Benchmarking

Cocoa includes a Google Benchmark suite for tracking performance regressions in individual computational components. Unlike the end-to-end simulation benchmarks in Performance, these micro-benchmarks isolate specific kernels and solver stages to identify the source of any regression.

Building

Benchmarks are gated behind the cocoa_ENABLE_BENCHMARKS CMake option:

cmake .. -Dcocoa_ENABLE_BENCHMARKS=ON
make -j8 cocoa_benchmarks

This produces a single executable at bench/cocoa_benchmarks.

Running Benchmarks

# Run all benchmarks
./bench/cocoa_benchmarks

# Filter by component name (regex)
./bench/cocoa_benchmarks --benchmark_filter="GwceLumped"
./bench/cocoa_benchmarks --benchmark_filter="MomentumSolver"
./bench/cocoa_benchmarks --benchmark_filter="WetDry"
./bench/cocoa_benchmarks --benchmark_filter="Friction"

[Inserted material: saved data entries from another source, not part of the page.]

-- ==== Sys2Proof/Machine/CipherOps.lean ====
section
/-! DEFINITION. Shared operations of chapters 4 and 14 on one codeword: its metadata, its CRC, and enciphering and
deciphering a host sector. -/

namespace Sys2Proof.Machine

/-! ### Codeword metadata, Table 4.6 -/

/-- `n` bytes of the metadata from offset `off`, as a number. -/
def mdField (p : Payload) (off n : Nat) : Nat := p.toNat / 2 ^ (32768 + 8 * off) % 2 ^ (8 * n)

/-- WSEQ. -/
def mdWseq (p : Payload) : Nat := mdField p 0x00 8
/-- ADDR [47:0], the LBA. -/
def mdLba (p : Payload) : Nat := bits (mdField p 0x08 8) 47 0
/-- ADDR [59:48], the namespace. -/
def mdNs (p : Payload) : Nat := bits (mdField p 0x08 8) 59 48
/-- ADDR [63:60], KIND. -/
def mdKind (p : Payload) : Nat := bits (mdField p 0x08 8) 63 60
/-- CMD_INDEX. -/
def mdIndex (p : Payload) : Nat := mdField p 0x10 1
/-- CMD_LAST. -/
def mdLast (p : Payload) : Nat := mdField p 0x11 1
/-- FLAGS. -/
def mdFlags (p : Payload) : Nat := mdField p 0x12 2
/-- FLAGS.POISON. -/
def mdPoison (p : Payload) : Bool := bits (mdFlags p) 0 0 == 1
/-- FLAGS.LEDGER. -/
def mdLedger (p : Payload) : Bool := bits (mdFlags p) 1 1 == 1
/-- FLAGS.TAGGED. -/
def mdTagged (p : Payload) : Bool := bits (mdFlags p) 3 3 == 1
/-- KEY [11:0]. -/
def mdKey (p : Payload) : Nat := bits (mdField p 0x14 2) 11 0
/-- LCHAIN. -/
def mdChain (p : Payload) : Nat := mdField p 0x16 2
/-- LCOUNT. -/
def mdCount (p : Payload) : Nat := mdField p 0x18 4
/-- TAG. -/
def mdTag (p : Payload) : BitVec 128 := BitVec.ofNat 128 (mdField p 0x20 16)
/-- CRC. -/
def mdCrc (p : Payload) : Nat := mdField p 0x30 4
/-- RELOC_GEN. -/
def mdReloc (p : Payload) : Nat := mdField p 0x34 2
/-- The 4,096 data bytes. -/
def plData (p : Payload) : Sector := p.setWidth 32768

/-- The CRC of Table 4.6: CRC-32C over the data and metadata bytes 0x00 to 0x2F. -/
def plCrc (p : Payload) : Nat := (crc32c (leBytes 4144 (p.toNat % 2 ^ 33152))).toNat

/-- A codeword payload from its data, the number its metadata bytes 0x00 to 0x2F spell, and RELOC_GEN, with
its CRC (Table 4.6). -/
def mkPayload (data : Sector) (md reloc : Nat) : Payload :=
  let body := data.toNat + 2 ^ 32768 * (md % 2 ^ 384)
  let crc := (crc32c (leBytes 4144 body)).toNat
  BitVec.ofNat 33280 (body + 2 ^ (32768 + 384) * crc + 2 ^ (32768 + 416) * (reloc % 65536))

/-- Metadata bytes 0x00 to 0x2F (Table 4.6). -/
structure Meta where
  wseq : Nat
  lba : Nat
  ns : Nat
  kind : Nat
  index : Nat
  last : Nat
  poison : Bool
  ledger : Bool
  retention : Bool
  tagged : Bool
  key : Nat
  chain : Nat
  count : Nat
  tag : BitVec 128
  deriving DecidableEq, Repr

/-- The number metadata bytes 0x00 to 0x2F spell. -/
def Meta.toNat (m : Meta) : Nat :=
  m.wseq % 2 ^ 64 + 2 ^ 64 * (m.lba % 2 ^ 48) + 2 ^ 112 * (m.ns % 4096) + 2 ^ 124 * (m.kind % 16)
    + 2 ^ 128 * (m.index % 256) + 2 ^ 136 * (m.last % 256) + 2 ^ 144 * b2n m.poison + 2 ^ 145 * b2n m.ledger
    + 2 ^ 146 * b2n m.retention + 2 ^ 147 * b2n m.tagged + 2 ^ 160 * (m.key % 4096) + 2 ^ 176 * (m.chain % 65536)
    + 2 ^ 192 * (m.count % 2 ^ 32) + 2 ^ 256 * m.tag.toNat

/-- The metadata of a sector the controller itself writes: only WSEQ, ADDR and KIND. -/
def sysMeta (wseq lba ns kind : Nat) : Meta :=
  { wseq := wseq, lba := lba, ns := ns, kind := kind, index := 0, last := 0, poison := false, ledger := false,
    retention := false, tagged := false, key := 0, chain := 0, count := 0, tag := 0 }

/-- A pad sector: KIND 1, WSEQ 0, never mapped (R85). -/
def padPayload : Payload := mkPayload 0 (sysMeta 0 0 0 1).toNat 0

/-- The same sector relocated: RELOC_GEN rises by one, saturating (R92). -/
def relocated (p : Payload) : Payload :=
  BitVec.ofNat 33280 (p.toNat % 2 ^ (32768 + 416)
    + 2 ^ (32768 + 416) * (satAdd 65535 (mdReloc p) 1))

/-- Whether a codeword read back is readable as the sector asked for: its CRC checks and it names the LBA,
namespace and KIND 0 (R92). -/
def hostMatch (p : Payload) (ns lba : Nat) : Bool :=
  mdCrc p == plCrc p && mdKind p == 0 && mdNs p == ns && mdLba p == lba

/-! ### Keys (R337 to R342, R345) -/

/-- Key slot `k` of the shelf; an unlisted slot is EMPTY. -/
def State.keySlot (s : State) (k : Nat) : KeySlot := tabGetD s.cip.slots k KeySlot.blank

/-- The slot as the key store holds it: its record unwrapped under the shelf key; without one no record can be unwrapped, and none is ACTIVE
there (R345, R347). -/
def State.storeKey (s : State) (k : Nat) : KeySlot :=
  let x := s.keySlot k
  match s.cip.shelfKey with
  | none => { x with st := 0, material := 0 }
  | some key => if x.st = 1 ∧ x.material = 0 then { x with material := Config.keyUnwrap key x.wrapped } else x

/-- A key slot record (Table 14.3). -/
def KeySlot.recNat (k : KeySlot) : Nat :=
  let body := k.st + 2 ^ 8 * k.mode + 2 ^ 32 * (k.gen % 2 ^ 32) + 2 ^ 64 * (k.sectors % 2 ^ 64) + 2 ^ 128 * k.check + 2 ^ 192 * k.wrapped.toNat
  body + 2 ^ 992 * (crc32c (leBytes 124 body)).toNat

/-- A key slot from its record; `old` is the slot as the key store held it, whose key is the same if GEN is. -/
def KeySlot.ofRec (n : Nat) (old : KeySlot) : KeySlot :=
  { st := bits n 7 0, mode := bits n 15 8, gen := bits n 63 32, sectors := bits n 127 64, check := bits n 159 128
    material := if bits n 7 0 = 1 ∧ old.st = 1 ∧ old.gen = bits n 63 32 then old.material else 0, wrapped := BitVec.ofNat 576 (n / 2 ^ 192) }

/-- KCV: the first 4 bytes of HMAC-SHA-384 keyed with the material over "KCV" (Table 14.3). -/
def kcv (k : KeySlot) : Nat := (Config.hmac384 k.material 3 (0x4B + 256 * 0x43 + 65536 * 0x56)).toNat % 2 ^ 32

/-- The cipher epoch of a sector: the entry with the greatest START not above its WSEQ (R341). -/
def State.epochOf (s : State) (wseq : Nat) : Nat :=
  (s.cip.epochs.foldl (fun (b : Option (Nat × Nat)) e =>
    if e.2 ≤ wseq then
      match b with
      | some x => if x.2 ≤ e.2 then some e else b
      | none => some e
    else b) none).map (·.1) |>.getD 0

/-- The AES key of a Sector-GCM sector in epoch `e` with slot `k`: the first 32 bytes of HMAC-SHA-384 keyed
with key bytes 0 to 31 over "GCMEPOCH", E and the slot number (R342). -/
def gcmKey (material : BitVec 512) (e k : Nat) : BitVec 256 :=
  (Config.hmac384 ((material.setWidth 256).setWidth 512) 14
    (0x48434F50454D4347 + 2 ^ 64 * (e % 2 ^ 32) + 2 ^ 96 * (k % 65536))).setWidth 256

/-- The Sector-GCM IV, Table 14.1. -/
def gcmIv (wseq ns lba : Nat) : BitVec 96 :=
  BitVec.ofNat 96 (wseq % 2 ^ 64 + 2 ^ 64 * (ns % 4096) + 2 ^ 76 * (lba % 2 ^ 20))

/-- The XTS tweak (R339): bits [47:0] the LBA, [59:48] the namespace number. -/
def xtsTweak (ns lba : Nat) : BitVec 128 := BitVec.ofNat 128 (lba % 2 ^ 48 + 2 ^ 48 * (ns % 4096))

/-- Encipher a host sector and build its payload: XTS, or Sector-GCM with its tag over metadata bytes 0x00 to
0x1F (R339, R340). -/
def encipher (s : State) (m : Meta) (key : KeySlot) (plain : Sector) : Payload :=
  if key.mode = 2 then
    let m1 := { m with tagged := true, tag := 0 }
    let k := gcmKey key.material (s.epochOf m.wseq) m.key
    let iv := gcmIv m.wseq m.ns m.lba
    let ct := Config.gcmEncrypt k iv plain
    mkPayload ct { m1 with tag := Config.gcmTag k iv (BitVec.ofNat 256 m1.toNat) ct }.toNat 0
  else mkPayload (Config.xtsEncrypt key.material (xtsTweak m.ns m.lba) plain) m.toNat 0

/-- The plaintext of a payload under a key slot (R339, R340). -/
def decipher (s : State) (p : Payload) (key : KeySlot) : Sector :=
  if mdTagged p then
    Config.gcmDecrypt (gcmKey key.material (s.epochOf (mdWseq p)) (mdKey p)) (gcmIv (mdWseq p) (mdNs p) (mdLba p)) (plData p)
  else Config.xtsDecrypt key.material (xtsTweak (mdNs p) (mdLba p)) (plData p)

/-- Whether a tagged payload's tag agrees with its bytes (R340, R350). -/
def tagGood (s : State) (p : Payload) (key : KeySlot) : Bool :=
  !mdTagged p ||
    Config.gcmTag (gcmKey key.material (s.epochOf (mdWseq p)) (mdKey p)) (gcmIv (mdWseq p) (mdNs p) (mdLba p))
      (BitVec.ofNat 256 (mdField p 0 32)) (plData p) == mdTag p

/-! ### The retention clock (R351) -/

/-- RCLK in milliseconds; the clock is kept in picoseconds of the scaled reference. -/
def State.rclk (s : State) : Nat := s.cip.rclkPs / 10 ^ 9

/-- The retention clock in minutes (R351). -/
def State.rclkMin (s : State) : Nat := s.rclk / 60000

end Sys2Proof.Machine
end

# Filter by mesh size (the Args parameter in the benchmark name)
./bench/cocoa_benchmarks --benchmark_filter=".*2000$"         # ~2k nodes
./bench/cocoa_benchmarks --benchmark_filter=".*20000$"        # ~20k nodes
./bench/cocoa_benchmarks --benchmark_filter=".*200000$"       # ~200k nodes
./bench/cocoa_benchmarks --benchmark_filter=".*2000000$"      # ~2M nodes
./bench/cocoa_benchmarks --benchmark_filter=".*20000000$"     # ~20M nodes

# Combine component and mesh size filters
./bench/cocoa_benchmarks --benchmark_filter="GwceLumped.*20000$"

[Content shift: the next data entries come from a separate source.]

-- ==== Sys2Proof/Machine/NetOps.lean ====
section
/-! DEFINITION. Shared operations of chapters 12 and 13: the classification key and walk, the native action,
policers, drop profiles, buffer admission, push-out and the virtual output queues. -/

namespace Sys2Proof.Machine

/-! ### The image in force -/

/-- The committed rig image's QoS section (R334). -/
def State.qos (s : State) : Option QosSection := s.fn.committed.map (·.qos)

/-- The port map entry of front port `p` (R318). -/
def State.portEntry (s : State) (p : Nat) : Option PortEntry := s.fn.committed.bind fun i => i.ports.ports[p]?

/-- Queue target of output `o` and sub-port `sub` (R334). -/
def queueTarget (o sub : Nat) : Nat := if o < 8 then 4 * o + sub else 32 + (o - 8)

/-- The queue entry of a target and class (R334, Table 13.6). -/
def State.queueEntry (s : State) (o sub c : Nat) : Option QueueEntry :=
  s.qos.bind fun q => q.queues[8 * queueTarget o sub + c]?

/-- The classification rules a logical port runs on: while an update is in progress a port that has not been
reloaded keeps the old set (R309, Table 12.8). -/
def State.rulesFor (s : State) (lport : Nat) : Option ClsSection :=
  match s.net.ruleNext with
  | none => s.fn.rules
  | some n =>
    match nth s.net.rulePhase lport .running with
    | .running => some n
    | .reloaded => some n
    | .holding => s.fn.rules
    | .empty => s.fn.rules

/-! ### The parser (R302, R311, Table 12.9) -/

/-- Bytes of a frame before its FCS. -/
def rxBody (f : RxFrame) : Nat := f.len - 4

/-- Byte `i` of a frame's parse window; 0 beyond it. -/
def rxByte (f : RxFrame) (i : Nat) : Nat := if i < min 128 (rxBody f) then (nth f.head i 0).toNat else 0

/-- `n` bytes from `i` on, the first the most significant. -/
def rxBe (f : RxFrame) (i n : Nat) : Nat := (List.range n).foldl (fun a k => 256 * a + rxByte f (i + k)) 0

/-- Whether a header of `n` bytes at `i` lies wholly inside the window (R302). -/
def rxHas (f : RxFrame) (i n : Nat) : Bool := decide (i + n ≤ min 128 (min (rxBody f) f.head.length))

/-- A frame of which nothing is parsed: every field 0, every valid bit clear. -/
def emptyFrame (f : RxFrame) : Frame :=
  { len := f.len, fcsOk := f.fcsOk, vlanV := false, pcp := 0, vid := 0, etype := 0, l3 := 0, dscp := 0, ecn := 0, proto := 0, frag := 0
    l4V := false, bthV := false, capV := false, sip := 0, dip := 0, sport := 0, dport := 0, bthOpc := 0, dqpn := 0, pkey := 0, capOpc := 0
    nsid := 0, icmpType := 0, icmpCode := 0, dmac := 0, ipId := 0, malf := ⟨false, false, false, false⟩ }

/-- The IPv4 header checksum: the ones' complement sum of the header's 16-bit words is all ones. -/
def ipv4Sum (f : RxFrame) (h bytes : Nat) : Bool :=
  let n := (List.range (bytes / 2)).foldl (fun a k => a + rxBe f (h + 2 * k) 2) 0
  let m := n % 65536 + n / 65536
  m % 65536 + m / 65536 == 65535

/-- FRAG of Table 12.2 from a fragment offset and the more-fragments bit. -/
def fragOf (offset more : Nat) : Nat := if offset ≠ 0 then 2 else if more = 1 then 1 else 0

/-- Whether the BTH names a capsule's carrier: SEND Only to a queue pair other than 1 (R302). -/
def parseCapsule (f : RxFrame) (h : Nat) (g : Frame) : Frame :=
  if g.bthOpc = 4 ∧ g.dqpn ≠ 1 ∧ rxHas f h 8 then
    { g with capV := true, capOpc := rxByte f h, nsid := rxByte f (h + 4) + 256 * rxByte f (h + 5) + 65536 * rxByte f (h + 6) + 2 ^ 24 * rxByte f (h + 7) }
  else g

/-- The BTH behind a UDP header at `h` whose datagram has `bytes` bytes (R302, Table 12.9). -/
def parseBth (f : RxFrame) (h bytes : Nat) (g : Frame) : Frame :=
  if g.dport ≠ 4791 then g
  else if bytes < 24 then { g with malf := { g.malf with roce := true } }
  else if rxHas f (h + 8) 12 then
    parseCapsule f (h + 20) { g with bthV := true, bthOpc := rxByte f (h + 8), pkey := rxBe f (h + 10) 2, dqpn := rxBe f (h + 13) 3 }
  else g

/-- What follows an IP header: UDP, or ICMP's type and code, not in a later fragment; `bytes` is the length of the IP payload (R302, R303,
Table 12.9). -/
def parseL4 (f : RxFrame) (h bytes icmp : Nat) (g : Frame) : Frame :=
  if g.frag = 2 then g
  else if g.proto = 17 then
    if !rxHas f h 8 then g
    else
      let n := rxBe f (h + 4) 2
      if n < 8 ∨ (g.frag = 0 ∧ n ≠ bytes) then { g with malf := { g.malf with udp := true } }
      else parseBth f h n { g with l4V := true, sport := rxBe f h 2, dport := rxBe f (h + 2) 2 }
  else if g.proto = icmp ∧ rxHas f h 4 then { g with l4V := true, icmpType := rxByte f h, icmpCode := rxByte f (h + 1) }
  else g

/-- An IPv4 header at `h`, its options skipped by IHL; one that is inconsistent ends the parse (R302, R311, Table 12.9). -/
def parseIpv4 (f : RxFrame) (h : Nat) (g : Frame) : Frame :=
  if !rxHas f h 20 then g
  else
    let bytes := 4 * (rxByte f h % 16)
    let total := rxBe f (h + 2) 2
    if rxByte f h / 16 ≠ 4 ∨ bytes < 20 ∨ total < bytes ∨ rxBody f < h + total then { g with malf := { g.malf with ipv4 := true } }
    else if !rxHas f h bytes then g
    else if !ipv4Sum f h bytes then { g with malf := { g.malf with ipv4 := true } }
    else
      let w := rxBe f (h + 6) 2
      parseL4 f (h + bytes) (total - bytes) 1
        { g with
          l3 := 1, dscp := rxByte f (h + 1) / 4, ecn := rxByte f (h + 1) % 4, proto := rxByte f (h + 9), ipId := rxBe f (h + 4) 2
          frag := fragOf (w % 8192) (w / 8192 % 2), sip := BitVec.ofNat 128 (rxBe f (h + 12) 4), dip := BitVec.ofNat 128 (rxBe f (h + 16) 4) }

# Control minimum measurement time (default is 0.5s)
./bench/cocoa_benchmarks --benchmark_min_time=5s

# JSON output for regression tracking or CI
./bench/cocoa_benchmarks --benchmark_out=results.json --benchmark_out_format=json

# List available benchmarks without running them
./bench/cocoa_benchmarks --benchmark_list_tests

Available Benchmarks

Each benchmark is registered at five mesh sizes: 2000 (~2k nodes), 20000 (~20k nodes), 200000 (~200k nodes), 2000000 (~2M nodes), and 20000000 (~20M nodes). The mesh size appears as the Args parameter in the benchmark name.

Benchmark

Component

Counters

Gwce/RhsAssembly

GWCE RHS vector assembly (element scatter + gather)

elements/s

GwceLumped/MatrixAssembly

GWCE lumped (diagonal) matrix assembly

elements/s

GwceLumped/Solve

GWCE lumped diagonal solve phase

DOF/s

GwceConsistent/MatrixAssembly

GWCE consistent sparse matrix assembly

elements/s

GwceSolver_Belos/BelosCG

CG solver (Belos)

DOF/s

GwceSolver_SingleReduce/TpetraSingleReduce

CG solver (Tpetra single reduction)

DOF/s

GwceSolver_Pipeline/TpetraCgPipeline

CG solver (Tpetra pipelined)

DOF/s

Momentum/ElementAssembly

Momentum element-parallel RHS scatter + normalize

elements/s

Momentum/NodalAssembly

Momentum per-node: normalize, wind stress, velocity contribution

DOF/s

Momentum/Solve2x2

Momentum per-node 2x2 Cramer’s rule solve + land BC

DOF/s

Momentum/FullSolve

Full momentum solve (element + nodal assembly + 2x2 + flux)

DOF/s

Friction/ManningTKM

Manning bottom friction kernel

nodes/s

TimeStep/FullTimeStep

Full time step (friction + GWCE + momentum + wet/dry)

DOF/s

WetDry/Compute

Wet/dry algorithm with partially wet domain

elements/s

Scaling Analysis

The bench/analyze_scaling.py script classifies benchmarks as linear-scaling or cache/memory-bandwidth limited based on how throughput changes across mesh sizes.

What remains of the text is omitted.